* _Exercise_
Please return the lines below verbatim, beginning at the one that has "(∀ c : Byte, c.toNat" and stopping after the one that has "s.bitsAre (s.pos + 517) 3 0 = true →", and add no other lines.

------------------------------

-- ==== Sys2Proof/Certificates/Slice0/Obligations.lean ====
section
/-! DEFINITION. The statements for the provers. Each is about the machine in the state it names, reachable or not;
none is about a program. -/

open Sys2Proof Sys2Proof.Machine

/-- Decode and encode agree on every well-formed instruction (30_encoding.md R102, R108, R111, R130). -/
def Obligations.DecodeEncodeRoundTrip : Prop :=
  ∀ i : Instr, i.wellFormed = true → decode (encode i).1 (encode i).2 = .ok i

/-- Words written out from the encodings of 30_encoding.md R101, R102 and R130 decode to the instructions they stand
for. -/
def Obligations.TableWordsDecode : Prop :=
  decodeTableWord 32 0x00000100 = some (.scVoObj 0x00) ∧ decodeTableWord 32 0x0000011F = some (.scVoObj 0x1F)
    ∧ decodeTableWord 32 0x00000120 = some (.scVol 0x20) ∧ decodeTableWord 32 0x0000012F = some (.scVol 0x2F)
    ∧ decodeTableWord 32 0x00000130 = some (.scReserved 0x30) ∧ decodeTableWord 32 0x000001AF = some (.scReserved 0xAF)
    ∧ decodeTableWord 32 0x000001B0 = some .scVos ∧ decodeTableWord 32 0x000001B1 = some .scVosEnd
    ∧ decodeTableWord 32 0x000001B2 = some .scUser ∧ decodeTableWord 32 0x000001B3 = some .scGop
    ∧ decodeTableWord 32 0x000001B4 = some .scSessionErr ∧ decodeTableWord 32 0x000001B5 = some .scVisobj
    ∧ decodeTableWord 32 0x000001B6 = some .scVop ∧ decodeTableWord 32 0x000001B7 = some .scSlice
    ∧ decodeTableWord 32 0x000001B8 = some .scExt ∧ decodeTableWord 32 0x000001B9 = some (.scOther 0xB9)
    ∧ decodeTableWord 32 0x000001FF = some (.scOther 0xFF) ∧ decodeTableWord 32 0x00000200 = none
    ∧ decodeTableWord 8 0 = some .cmdNop ∧ decodeTableWord 8 1 = some .cmdScanHeaders
    ∧ decodeTableWord 8 2 = some .cmdDecodePicture ∧ decodeTableWord 8 3 = some .cmdSetpos
    ∧ decodeTableWord 8 4 = some .cmdResolveQuirks ∧ decodeTableWord 8 5 = some .cmdClrlog
    ∧ decodeTableWord 8 6 = some .cmdReserved6 ∧ decodeTableWord 8 15 = some .cmdReserved15
    ∧ decodeTableWord 8 16 = none

/-- A step is the move of FSM where FSM makes one, and otherwise runs the decoded instruction (30_encoding.md R110,
R111). Nothing is added around exec: an operation moves the cursor itself. -/
def Obligations.StepRunsDecoded : Prop :=
  ∀ s : State,
    (∀ i, engineMove s = none → decode (fetch s).1 (fetch s).2 = .ok i → i.wellFormed = true → step s = exec i s)
      ∧ ∀ t, engineMove s = some t → step s = .next t

/-- In SCAN the four bytes at the aligned cursor, and in IDLE the command register, decide what a step runs; the
suffix is classed by CFG.GRAMMAR.sc_class (30_encoding.md R101, R102, R110, R130). -/
def Obligations.StepInScanAndIdle : Prop :=
  ∀ s : State,
    (∀ c : Byte, s.fsm = .scan → s.scanByte + 4 ≤ s.len.toNat → s.byteAt s.scanByte = 0 →
        s.byteAt (s.scanByte + 1) = 0 → s.byteAt (s.scanByte + 2) = 1 → s.byteAt (s.scanByte + 3) = c →
        step s = exec (startCodeClass s.cfg.scClass c) s)
      ∧ (s.fsm = .idle → step s = exec (commandOf s.ctrl.cmd) s)

/-- Every step keeps the invariant of Safety.lean, from every state, reachable or not, and never moves the cursor
backward but for SETPOS and the start of a recovery search (10_state.md R21, 45_resync.md R350,
70_reset_and_hazards.md R420). -/
def Obligations.StepKeepsInvariantAndGoesForward : Prop :=
  ∀ s t : State, s.inv = true → step s = .next t →
    t.inv = true
      ∧ (s.bitpos ≤ t.bitpos ∨ (s.fsm = .idle ∧ s.ctrl.cmd = 3) ∨ (s.fsm = .resyncCheck ∧ s.eng.phase = .recover))

/-- The state after reset meets the invariant (70_reset_and_hazards.md R400). That LEN is 0 there is the model's
choice: log 2. -/
def Obligations.ResetMeetsInvariant : Prop :=
  State.reset.inv = true ∧ ∀ s : State, s.resetInput.inv = true

/-- FSM moves only along the transitions of 30_encoding.md R110 and 60_exceptions.md R371, from every state. -/
def Obligations.FsmMovesAreLegal : Prop :=
  ∀ s t : State, step s = .next t → t.fsm ∈ nextStates s.fsm

/-- The frame of every instruction over the host's and the peers' state (20_memory.md R70, R86; 10_state.md R55, R61).
-/
def Obligations.BitstreamIsReadOnly : Prop :=
  ∀ (i : Instr) (s t : State), exec i s = .next t →
    (∀ a, Memory.read t.bs a = Memory.read s.bs a) ∧ t.bs = s.bs ∧ t.len = s.len ∧ t.coloc = s.coloc
      ∧ (i ≠ .quirkResolve → i ≠ .cmdResolveQuirks → t.ctrl = s.ctrl ∧ t.cfg = s.cfg)

/-- What the reset input leaves, from any state: every register with a reset value, SEQ whole (70_reset_and_hazards.md
R400, R401; 10_state.md R24, R25, R28, R29; 40_header_vol.md R144, R160). BS, LEN, which the spec leaves unspecified,
are not stated; that the bytes of the text buffer read 0 is the model's choice: log 28. -/
def Obligations.ResetLeavesTheSpecsValues : Prop :=
  ∀ s : State, let t := s.resetInput
    let perm := s.cfg.idctPermInit
    t.bitpos = 0 ∧ t.fsm = .idle ∧ t.busy = false ∧ t.pic = Pic.reset ∧ t.time = ⟨0, 0, 0, 0, 0⟩
      ∧ t.slice = Slice.reset ∧ t.mb = Mb.reset ∧ t.ctrl = ⟨0, false, 0, 0, 0, false⟩
      ∧ t.status = ⟨.none, .none, 0, false, 0⟩ ∧ t.stores = Stores.initial ∧ t.coloc = s.coloc
      ∧ t.cfg = { s.cfg with idctPerm := perm }
      ∧ t.seq =
        { shape := 0, chromaFormat := 1, bitDepth := 8, timeIncrementBits := 0, quantPrecision := 5
          spriteUsage := 0, numSpriteWarpingPoints := 0, spriteWarpingAccuracy := 0
          intraMatrix := t.seq.intraMatrix, interMatrix := t.seq.interMatrix
          chromaIntraMatrix := t.seq.intraMatrix, chromaInterMatrix := t.seq.interMatrix
          scalability := false, enhancementType := false, resyncMarker := false, dataPartitioning := false
          rvlc := false, studioProfile := false, width := 0, height := 0, contextReinit := false
          timeIncrementResolution := 0, fixedVopTimeIncrement := 1, profile := 0, level := 0
          reducedResVop := false, interlaced := false, mpegQuant := false, quarterSample := false
          voVerId := 1, voVerIdVo := 1, lowDelay := false, spriteBrightnessChange := false, newPred := false
          volControl := false, valid := false, trashI := 0, trashP := 0, trashB := 0
          userData := [], userDataLen := 0
          divxVersion := -1, divxBuild := -1, xvidBuild := -1, lavcBuild := -1 }
      ∧ (isPerm64 perm = true → isPerm64 s.cfg.zigzag = true → s.cfg.defaultIntra.length = 64 →
        s.cfg.defaultInter.length = 64 → ∀ i, i < 64 →
        t.seq.intraMatrix.getD (permAt perm (permAt s.cfg.zigzag i)) 0 = s.cfg.defaultIntra.getD i 0
          ∧ t.seq.interMatrix.getD (permAt perm (permAt s.cfg.zigzag i)) 0 = s.cfg.defaultInter.getD i 0)
      ∧ (∀ i, Cells.read 0 t.seq.userData i = 0)
      ∧ t.pic.fCode = 1 ∧ t.pic.bCode = 1 ∧ t.mb.lastIndex = Six.all (-1) ∧ (∀ n : Fin 6, ∀ a,
        Cells.read dcUnlisted (t.stores.dcPlane n) a = 1024 ∧ Cells.read 0 (t.stores.acPlane n) a = 0)

/-- The no-operation start codes, for every suffix of their class: the whole next state (30_encoding.md R112). -/
def Obligations.NoOpStartCodesScanOn : Prop :=
  ∀ s : State, s.lenFits = true → s.scanByte + 4 ≤ s.len.toNat →
    let t : State := { s.atBit (8 * (s.scanByte + 4)) with fsm := .scan }
    (∀ c : Byte, c.toNat ≤ 0x1F → exec (.scVoObj c) s = .next t)
      ∧ (∀ c : Byte, 0x30 ≤ c.toNat → c.toNat ≤ 0xAF → exec (.scReserved c) s = .next t)
      ∧ (∀ c : Byte, 0xB9 ≤ c.toNat → exec (.scOther c) s = .next t)
      ∧ exec .scVosEnd s = .next t ∧ exec .scSessionErr s = .next t

/-- The start codes that select a header: the whole next state (30_encoding.md R102, R110; 40_header_vol.md R142,
R145). -/
def Obligations.HeaderStartCodesSelectTheirHeader : Prop :=
  ∀ s : State, s.lenFits = true → s.scanByte + 4 ≤ s.len.toNat →
    let t : State := s.atBit (8 * (s.scanByte + 4))
    (∀ c : Byte, 0x20 ≤ c.toNat → c.toNat ≤ 0x2F →
        exec (.scVol c) s = .next { t with fsm := if s.seq.studioProfile then .hdrVolStudio else .hdrVol })
      ∧ exec .scVos s = .next { t with fsm := .hdrVos }
      ∧ exec .scUser s = .next { t with fsm := .hdrUser }
      ∧ exec .scGop s = .next { t with fsm := .hdrGop }
      ∧ exec .scVisobj s = .next { t with fsm := .hdrVo }
      ∧ exec .scSlice s = .next { t with fsm := .scan }
      ∧ exec .scVop s = .next
          (if s.ctrl.cmd = 1 then { t with fsm := .done, status := { s.status with result := .okAtVop } }
           else { t with fsm := .hdrVop })

/-- EXT and its start code: the whole next state of four forms (40_header_vol.md R172, 30_encoding.md R102). That
flags and entries alternate, that EXT ends OK with FSM = SCAN and skips the other ids is log 26; that a start code
runs EXT in place is log 39. -/
def Obligations.ExtLoadsMatricesInAStudioStream : Prop :=
  ∀ s : State, s.lenFits = true →
    let done (t : State) : State := { t with fsm := .scan, status := { s.status with result := .ok } }
    (s.seq.studioProfile = false → exec .extUnit s = .next (done s))
      ∧ (s.seq.studioProfile = true → s.pos + 4 ≤ s.endPos → s.memRead s.pos 4 ≠ 3 →
        exec .extUnit s = .next (done (s.atBit (s.pos + 4))))
      ∧ (s.seq.studioProfile = true → s.bitsAre s.pos 8 0x30 = true →
        exec .extUnit s = .next (done (s.atBit (s.pos + 8))))
      ∧ (∀ vs : List Byte, s.seq.studioProfile = true → vs.length = 64 → s.bitsAre s.pos 5 7 = true →
        (∀ k, k < 64 → s.memRead (s.pos + 5 + 8 * k) 8 = (vs.getD k 0).toNat) →
        s.bitsAre (s.pos + 517) 3 0 = true →
        exec .extUnit s = .next (done { s.atBit (s.pos + 520) with
          seq := { s.seq with intraMatrix := putScanList s.cfg.idctPerm s.cfg.zigzag 0 vs s.seq.intraMatrix } }))
      ∧ (s.scanByte + 4 ≤ s.len.toNat → exec .scExt s = exec .extUnit (s.atBit (8 * (s.scanByte + 4))))
      ∧ (s.scanByte + 4 ≤ s.len.toNat → s.seq.studioProfile = false →
        exec .scExt s = .next (done (s.atBit (8 * (s.scanByte + 4)))))

/-- SCAN: the first start code from the aligned cursor, or the end of the data (40_header_vol.md R141), its suffix
classed by CFG.GRAMMAR.sc_class. -/
def Obligations.ScanFindsTheFirstStartCode : Prop :=
  ∀ s : State, s.lenFits = true →
    (∀ p, s.scanByte ≤ p → p + 4 ≤ s.len.toNat → s.prefixAt p = true →
        (∀ q, s.scanByte ≤ q → q < p → s.prefixAt q = false) →
        exec .scan s = exec (startCodeClass s.cfg.scClass (s.byteAt (p + 3))) (s.atBit (8 * p))
          ∧ ∃ t, exec .scan s = .next t)
      ∧ ((∀ p, s.scanByte ≤ p → p + 4 ≤ s.len.toNat → s.prefixAt p = false) →
        exec .scan s = .next { s.atBit s.endPos with
          fsm := .done
          status := { s.status with result := .endOfData, tag := .scan, errpos := BitVec.ofNat 32 s.endPos } })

------------------------------

* _Solution_
    (∀ c : Byte, c.toNat ≤ 0x1F → exec (.scVoObj c) s = .next t)
      ∧ (∀ c : Byte, 0x30 ≤ c.toNat → c.toNat ≤ 0xAF → exec (.scReserved c) s = .next t)
      ∧ (∀ c : Byte, 0xB9 ≤ c.toNat → exec (.scOther c) s = .next t)
      ∧ exec .scVosEnd s = .next t ∧ exec .scSessionErr s = .next t

/-- The start codes that select a header: the whole next state (30_encoding.md R102, R110; 40_header_vol.md R142,
R145). -/
def Obligations.HeaderStartCodesSelectTheirHeader : Prop :=
  ∀ s : State, s.lenFits = true → s.scanByte + 4 ≤ s.len.toNat →
    let t : State := s.atBit (8 * (s.scanByte + 4))
    (∀ c : Byte, 0x20 ≤ c.toNat → c.toNat ≤ 0x2F →
        exec (.scVol c) s = .next { t with fsm := if s.seq.studioProfile then .hdrVolStudio else .hdrVol })
      ∧ exec .scVos s = .next { t with fsm := .hdrVos }
      ∧ exec .scUser s = .next { t with fsm := .hdrUser }
      ∧ exec .scGop s = .next { t with fsm := .hdrGop }
      ∧ exec .scVisobj s = .next { t with fsm := .hdrVo }
      ∧ exec .scSlice s = .next { t with fsm := .scan }
      ∧ exec .scVop s = .next
          (if s.ctrl.cmd = 1 then { t with fsm := .done, status := { s.status with result := .okAtVop } }
           else { t with fsm := .hdrVop })

/-- EXT and its start code: the whole next state of four forms (40_header_vol.md R172, 30_encoding.md R102). That
flags and entries alternate, that EXT ends OK with FSM = SCAN and skips the other ids is log 26; that a start code
runs EXT in place is log 39. -/
def Obligations.ExtLoadsMatricesInAStudioStream : Prop :=
  ∀ s : State, s.lenFits = true →
    let done (t : State) : State := { t with fsm := .scan, status := { s.status with result := .ok } }
    (s.seq.studioProfile = false → exec .extUnit s = .next (done s))
      ∧ (s.seq.studioProfile = true → s.pos + 4 ≤ s.endPos → s.memRead s.pos 4 ≠ 3 →
        exec .extUnit s = .next (done (s.atBit (s.pos + 4))))
      ∧ (s.seq.studioProfile = true → s.bitsAre s.pos 8 0x30 = true →
        exec .extUnit s = .next (done (s.atBit (s.pos + 8))))
      ∧ (∀ vs : List Byte, s.seq.studioProfile = true → vs.length = 64 → s.bitsAre s.pos 5 7 = true →
        (∀ k, k < 64 → s.memRead (s.pos + 5 + 8 * k) 8 = (vs.getD k 0).toNat) →
        s.bitsAre (s.pos + 517) 3 0 = true →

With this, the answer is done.